From the line that contains "after it. -/" to the last line of the records below, retype each line exactly; leave out everything else.
------------
-- ==== Sys2Proof/Decode.lean ====
section
/-! DEFINITION. The decoder of `CMD`, total on every byte and rejecting reserved values by name
(spec/30_encoding.md R92, R93, R99), and the encoder (R90). -/

namespace Sys2Proof

/-- Why a byte sequence is no command. -/
inductive DecodeError where
  /-- The command word is reserved (R93). -/
  | reserved (code : Byte)
  /-- There is no command word to read: a command is one 8-bit word (R90). -/
  | empty
  deriving DecidableEq, Repr

/-- One row of the opcode map: the full 8-bit value and the command it selects (R92, mask 0xFF). -/
structure OpcodeRow where
  code : Byte
  instr : Instr
  deriving DecidableEq, Repr

/-- The session and timing rows of R92. -/
def sessionRows : List OpcodeRow :=
  [⟨0x01#8, .openSession⟩, ⟨0x02#8, .closeSession⟩, ⟨0x03#8, .tmScale⟩, ⟨0x04#8, .tmUnscale⟩,
   ⟨0x05#8, .tmTol⟩]

/-- The encoder rows of R92. -/
def encoderRows : List OpcodeRow :=
  [⟨0x10#8, .encLevels⟩, ⟨0x11#8, .encFrame⟩, ⟨0x12#8, .encSilence⟩, ⟨0x13#8, .encCycle⟩,
   ⟨0x14#8, .encPilot⟩, ⟨0x15#8, .encByte⟩, ⟨0x16#8, .encBlock⟩, ⟨0x17#8, .encCount⟩]

/-- The classifier and filter rows of R92. -/
def classifierRows : List OpcodeRow :=
  [⟨0x20#8, .clsSample⟩, ⟨0x21#8, .fltClear⟩, ⟨0x22#8, .clsPulse⟩]

/-- The decoder rows of R92. -/
def decoderRows : List OpcodeRow :=
  [⟨0x30#8, .decReset⟩, ⟨0x31#8, .decStep⟩, ⟨0x32#8, .decClassify⟩, ⟨0x33#8, .decBlock⟩]

/-- The opcode map (R92). -/
def opcodeMap : List OpcodeRow := sessionRows ++ encoderRows ++ classifierRows ++ decoderRows

/-- The command a command word selects, or its rejection by name (R92, R93). -/
def decode (w : Byte) : Except DecodeError Instr :=
  match opcodeMap.find? (fun r => r.code == w) with
  | some r => .ok r.instr
  | none => .error (.reserved w)

/-- The command at the head of a byte sequence, with the bytes after it. -/
def decodeBytes : List Byte → Except DecodeError (Instr × List Byte)
  | [] => .error .empty
  | w :: rest => (decode w).map fun i => (i, rest)

/-- The commands of a byte sequence, one word each (R90: no second words), or the first rejection. -/
def decodeProgram : List Byte → Except DecodeError (List Instr)
  | [] => .ok []
  | w :: rest =>
    match decode w with
    | .error e => .error e
    | .ok i =>
      match decodeProgram rest with
      | .error e => .error e
      | .ok is => .ok (i :: is)

/-- The command word: `FAM` in bits 7..4, `OP` in bits 3..0 (R90). -/
def Instr.code (i : Instr) : Byte := BitVec.ofNat 8 (16 * i.family + i.op)

/-- The words of a command: the one command word (R90: no prefixes, no second word). -/
def encode (i : Instr) : List Byte := [i.code]

/-- The instruction this decoder reads from a table row's bits: the first word is bits 7..0, and a command
has no further word. -/
def decodeTableWord (nbits w : Nat) : Option Instr :=
  if nbits = 0 then none
  else
    match decodeBytes [BitVec.ofNat 8 w] with
    | .ok (i, _) => some i
    | .error _ => none

end Sys2Proof
end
------------
> **Solution**
/-- The command at the head of a byte sequence, with the bytes after it. -/
def decodeBytes : List Byte → Except DecodeError (Instr × List Byte)
  | [] => .error .empty
  | w :: rest => (decode w).map fun i => (i, rest)

/-- The commands of a byte sequence, one word each (R90: no second words), or the first rejection. -/
def decodeProgram : List Byte → Except DecodeError (List Instr)
  | [] => .ok []
  | w :: rest =>
    match decode w with
    | .error e => .error e
    | .ok i =>
      match decodeProgram rest with
      | .error e => .error e
      | .ok is => .ok (i :: is)

/-- The command word: `FAM` in bits 7..4, `OP` in bits 3..0 (R90). -/
def Instr.code (i : Instr) : Byte := BitVec.ofNat 8 (16 * i.family + i.op)

/-- The words of a command: the one command word (R90: no prefixes, no second word). -/
def encode (i : Instr) : List Byte := [i.code]

/-- The instruction this decoder reads from a table row's bits: the first word is bits 7..0, and a command
has no further word. -/
def decodeTableWord (nbits w : Nat) : Option Instr :=
  if nbits = 0 then none
  else
    match decodeBytes [BitVec.ofNat 8 w] with
    | .ok (i, _) => some i
    | .error _ => none

end Sys2Proof
end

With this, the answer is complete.